The present disclosure relates to a method for a multi-channel speaker system and the multi-channel speaker system, and specifically relates to the method of automatic detection of speaker positions and automatic assignments for arbitrarily placed multi-channel speaker system, as well as the multi-channel speaker system.
Multi-channel speaker systems are becoming increasingly popular as one of options for the modern integrated home entertainment system. These multi-channel speaker systems are commonly used to provide immersive audio experiences for movies and multi-channel audio reproduction such as the Dolby ATMOS Music.
With the advancement of wireless technologies, companies have launched their own wireless audio ecosystem to allow user to link a certain number of speakers together to form a mesh network. The common configurations are four portable speakers regarded as a 4.0 channel system, or a soundbar with two portable speakers as true surround setup such as 5.1/7.1 channel systems.
For users' convenience and room tidiness, the linked speakers in the ecosystem usually rely on wireless audio transmission to transmit audio signals, hence without the need of external wires connected to each other. While reducing the need of unnecessary wires, this will require extra speaker position identification during the setup process.
To detect speaker position and thus correctly assign the source channel to the corresponding speaker in various rooms and setups, most multi-channel speaker systems provide acoustic calibration for the system.

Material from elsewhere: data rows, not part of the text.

-- ==== Sys2Proof/WellFormed.lean ====
section
/-! DEFINITION. Which commands have a word. Line, delay and byte operands are bounded by their types; the signed
operand of ENCODE_NUMERIC is bounded here (R103: -32768 to 32767; R107: an operand outside its range produces no
word). -/

namespace Sys2Proof

/-- R103: `VAL` is a 16-bit two's-complement value. -/
def fitsVal (v : Int) : Bool := decide (-32768 ≤ v) && decide (v ≤ 32767)

/-- The operands of the command are in the range its format encodes (R102, R103). -/
def Instr.wellFormed : Instr → Bool
  | .release _ => true
  | .pull _ => true
  | .read _ => true
  | .delay _ => true
  | .validate => true
  | .start => true
  | .stop => true
  | .writeByte _ => true
  | .sendCommand _ => true
  | .encodeNumeric v => fitsVal v
  | .encodeError => true
  | .writeFrame => true
  | .init => true
  | .shutdown => true

end Sys2Proof
end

Normally the calibration is performed by in-situ measurements via the speaker and microphone. Some calibration methods require an external microphone. For example, some multi-speaker systems require an additional device with microphones for performing calibration. The frequency response of each speaker will be adjusted after the calibration, but there is no automatic speaker assignment correction. For example, some multi-speaker system asks user to manually assign the speaker position before calibration. In this case, failing to assign the correct channel sequence will lead to the reversed sound image even after calibration.

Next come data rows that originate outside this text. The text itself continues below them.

/-- Log entry 1: a table word placed with withFetchWord is the instruction the very next step runs. -/
def Obligations.StepRunsThePlacedWord : Prop :=
  ∀ (s : State) (nbits w : Nat) (i : Instr),
    decodeTableWord nbits w = some i →
      step (s.withFetchWord nbits w) =
        exec i { s with cur := some (BitVec.ofNat 32 (w % 2 ^ nbits)), ustep := 0, todo := [], rst := false }

/-- R82, step 1: a CMD write while `BUSY = 0` latches the word and sets `BUSY`. -/
def Obligations.CmdWriteStartsACommand : Prop :=
  ∀ (s : State) (w : Word) (ts : List Turn),
    s.rst = false → s.cur = none → s.turns = .access (.write 0 32 w) :: ts →
      step s = .next { s with turns := ts, cur := some w, ustep := 0, todo := [] }

/-- R82, step 4: a CMD write while `BUSY = 1` sets `OVR` and changes nothing else. -/
def Obligations.CmdWriteWhileBusyOnlySetsOvr : Prop :=
  ∀ (s : State) (v w : Word) (ts : List Turn),
    s.rst = false → s.cur = some v → s.turns = .access (.write 0 32 w) :: ts →
      step s = .next { s with turns := ts, ovr := true }

/-- R82, step 4: the running command is unaffected by a dropped write: it ends in the same state but for `OVR`. -/
def Obligations.DroppedWriteLeavesTheCommand : Prop :=
  ∀ s t : State, finishTurn s = .next t → finishTurn { s with ovr := true } = .next { t with ovr := true }

/-- R82, step 2: every command that ends leaves `CUR = none`, `USTEP = 0`, `BUSY = 0` and nothing to do. -/
def Obligations.CommandsEndIdle : Prop :=
  ∀ (i : Instr) (s t : State), exec i s = .next t → t.cur = none ∧ t.ustep = 0 ∧ t.busy = false ∧ t.todo = []

/-- R38: one entry of the expansion at a time, the sequencer reaches the same end as the atomic command does. Turns of
one entry, in which register writes and branches have turns of their own, are the model's form (log entries 2, 13). -/
def Obligations.MicroTurnsReachTheCommandsEnd : Prop :=
  ∀ s : State, ∃ n : Nat, microTurns n s = finishTurn s

/-! ### The port (R47 to R49, R71 to R74) -/

/-- R73: writes to STATUS, FRAME_LO and FRAME_HI have no effect at all. -/
def Obligations.OtherPortWritesAreIgnored : Prop :=
  ∀ (s : State) (o : BitVec 4) (w : Word) (ts : List Turn),
    o ∈ [4#4, 8#4, 12#4] → s.turns = .access (.write o 32 w) :: ts → step s = .next { s with turns := ts }

/-- R31, R43, R44, R47, R270: the bits of STATUS, with the codes of its fields. -/
def Obligations.StatusWordHasTheFields : Prop :=
  (∀ s : State,
    (statusWord s).getLsbD 0 = s.cur.isSome ∧ (statusWord s).getLsbD 1 = s.ack ∧
    (statusWord s).getLsbD 2 = s.rdata ∧ (statusWord s).getLsbD 3 = s.session ∧
    ((statusWord s).getLsbD 4 = true ↔ s.dirDio = .pulled) ∧ ((statusWord s).getLsbD 5 = true ↔ s.dirClk = .pulled) ∧
    (statusWord s).extractLsb' 6 2 = s.lc.code ∧ (statusWord s).extractLsb' 8 4 = s.err.code ∧
    (statusWord s).extractLsb' 12 3 = s.failIdx ∧ (statusWord s).getLsbD 15 = s.ovr ∧
    (statusWord s).getLsbD 16 = s.cfgDioLow ∧ (statusWord s).getLsbD 17 = s.cfgClkLow ∧
    (statusWord s).extractLsb' 18 2 = s.fkind.code ∧ (statusWord s).extractLsb' 20 3 = s.flen ∧
    (statusWord s).extractLsb' 23 9 = 0) ∧
  [Lifecycle.uninit, .ready, .failed, .off].map Lifecycle.code = [0, 1, 2, 3] ∧
  [FrameKind.none, .numeric, .overflow, .error].map FrameKind.code = [0, 1, 2, 3] ∧
  [Err.ok, .illegal, .notReady, .init, .config, .protocol, .noFrame, .lifecycle, .readPulled, .session].map Err.code =
    [0, 1, 2, 3, 4, 5, 6, 7, 8, 9]

/-- R47, R48, R49, R71, R73: what a read returns while `BUSY = 0`; reading changes nothing but the host's record. -/
def Obligations.IdleReadsReturnTheRegisters : Prop :=
  ∀ (s : State) (a : BitVec 2) (ts : List Turn),
    s.rst = false → s.cur = none → s.turns = .access (.read (a ++ 0#2) 32) :: ts →
      step s =
        .next
          { s with
            turns := ts
            readLog := s.readLog ++
              [(a,
                if a = 0 then 0
                else if a = 1 then statusWord s
                else if a = 2 then s.fb.b3 ++ s.fb.b2 ++ s.fb.b1 ++ s.fb.b0
                else 0#24 ++ s.fb.b4)] }

/-- R74: a STATUS read while `BUSY = 1` changes nothing, and fixes only `BUSY` and `OVR`. That the reserved bits read 0
then too is the model's inference from R47 and R50 (log entry 5); the record of reads is the model's own field (log
entry 14). -/
def Obligations.BusyStatusReadFixesBusyAndOvr : Prop :=
  ∀ (s : State) (v : Word) (ts : List Turn),
    s.rst = false → s.cur = some v → s.turns = .access (.read 4 32) :: ts →
      ∃ x : Word,
        step s = .next { s with turns := ts, readLog := s.readLog ++ [(1, x)] } ∧
        x.getLsbD 0 = true ∧ x.getLsbD 15 = s.ovr ∧ x.extractLsb' 23 9 = 0

/-- R72: an access of another width, or at an offset that is not a multiple of 4, is refused. -/
def Obligations.OtherAccessesAreRefused : Prop :=
  ∀ (s : State) (o : BitVec 4) (n : Nat) (w : Word) (ts : List Turn),
    (n ≠ 32 ∨ o.toNat % 4 ≠ 0) →
      (s.turns = .access (.read o n) :: ts ∨ s.turns = .access (.write o n w) :: ts) →
        step s = .refused .portAccess

/-- R32, R33: the output data of each line is 0, and its output is enabled exactly while the line is Pulled. -/
def Obligations.PinsFollowTheDirections : Prop :=
  ∀ (s : State) (l : Line),
    s.lineOut l = false ∧ (s.lineOe l = true ↔ (match l with | .dio => s.dirDio | .clk => s.dirClk) = .pulled)

/-! ### Reset (R52, R300) -/

/-- R52: the value of every piece of state after block reset. -/
def Obligations.ResetValues : Prop :=
  State.reset.dirDio = .released ∧ State.reset.dirClk = .released ∧
  (∀ l, State.reset.lineOut l = false) ∧
  State.reset.sr = 0x00 ∧ State.reset.bc = 0 ∧
  State.reset.cur = none ∧ State.reset.busy = false ∧ State.reset.ustep = 0 ∧
  State.reset.ack = false ∧ State.reset.rdata = false ∧ State.reset.session = false ∧
  State.reset.lc = .uninit ∧ State.reset.fb = ⟨0x00, 0x00, 0x00, 0x00, 0x00⟩ ∧
  State.reset.fkind = .none ∧ State.reset.flen = 0 ∧ State.reset.err = .ok ∧ State.reset.failIdx = 0 ∧
  State.reset.cfgDioLow = false ∧ State.reset.cfgClkLow = false ∧ State.reset.ovr = false ∧
  State.reset.trace = []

Other calibration methods are using internal microphone, which is friendlier to user, but there is still no automatic speaker assignment correction. Taking a system containing four separate speakers as an example, the calibration method takes advantage of all microphones in each speaker to detect if left and right speakers are reversed, or left surround and right surround speakers are reversed, respectively, but if they are both reversed, the detection algorithm of the calibration method will not be able to react.
Therefore, it is necessary to provide a robust technology for performing automatic speaker assignment, which can not only avoid inconvenience to the user but also avoid potentially assigning the wrong channels to the speakers in the multi-channel speaker system.
According to one aspect of the disclosure, a method for a multi-channel speaker system is provided, wherein the multi-channel speaker system includes N speakers, N≥2. The method may comprise obtaining N! permutations of channel sequence for the N speakers; determining, for each permutation, a voting score that represents the matching degree between the channel sequence indicated in a permutation and a correct channel assignment sequence of the N speakers; selecting the permutation with the highest voting score; and assigning input source channels to the N speakers in the order of the channel sequence indicated in the selected permutation.
According to another aspect of the present disclosure, a multi-channel speaker system is provided. The system may comprise N speakers and a processor. The processor may be configured to obtain N! permutations of channel sequence for the N speakers; determine, for each permutation, a voting score that represents the matching degree between the channel sequence indicated in the permutation and a correct channel assignment sequence of the N speakers; select the permutation with the highest voting score; and assign input source channels to the N speakers in the order of the channel sequence indicated in the selected permutation.
According to yet another aspect of the present disclosure, a non-transitory computer-readable storage medium comprising computer-executable instructions is provided which, when executed by a computer, causes the computer to perform the method disclosed herein.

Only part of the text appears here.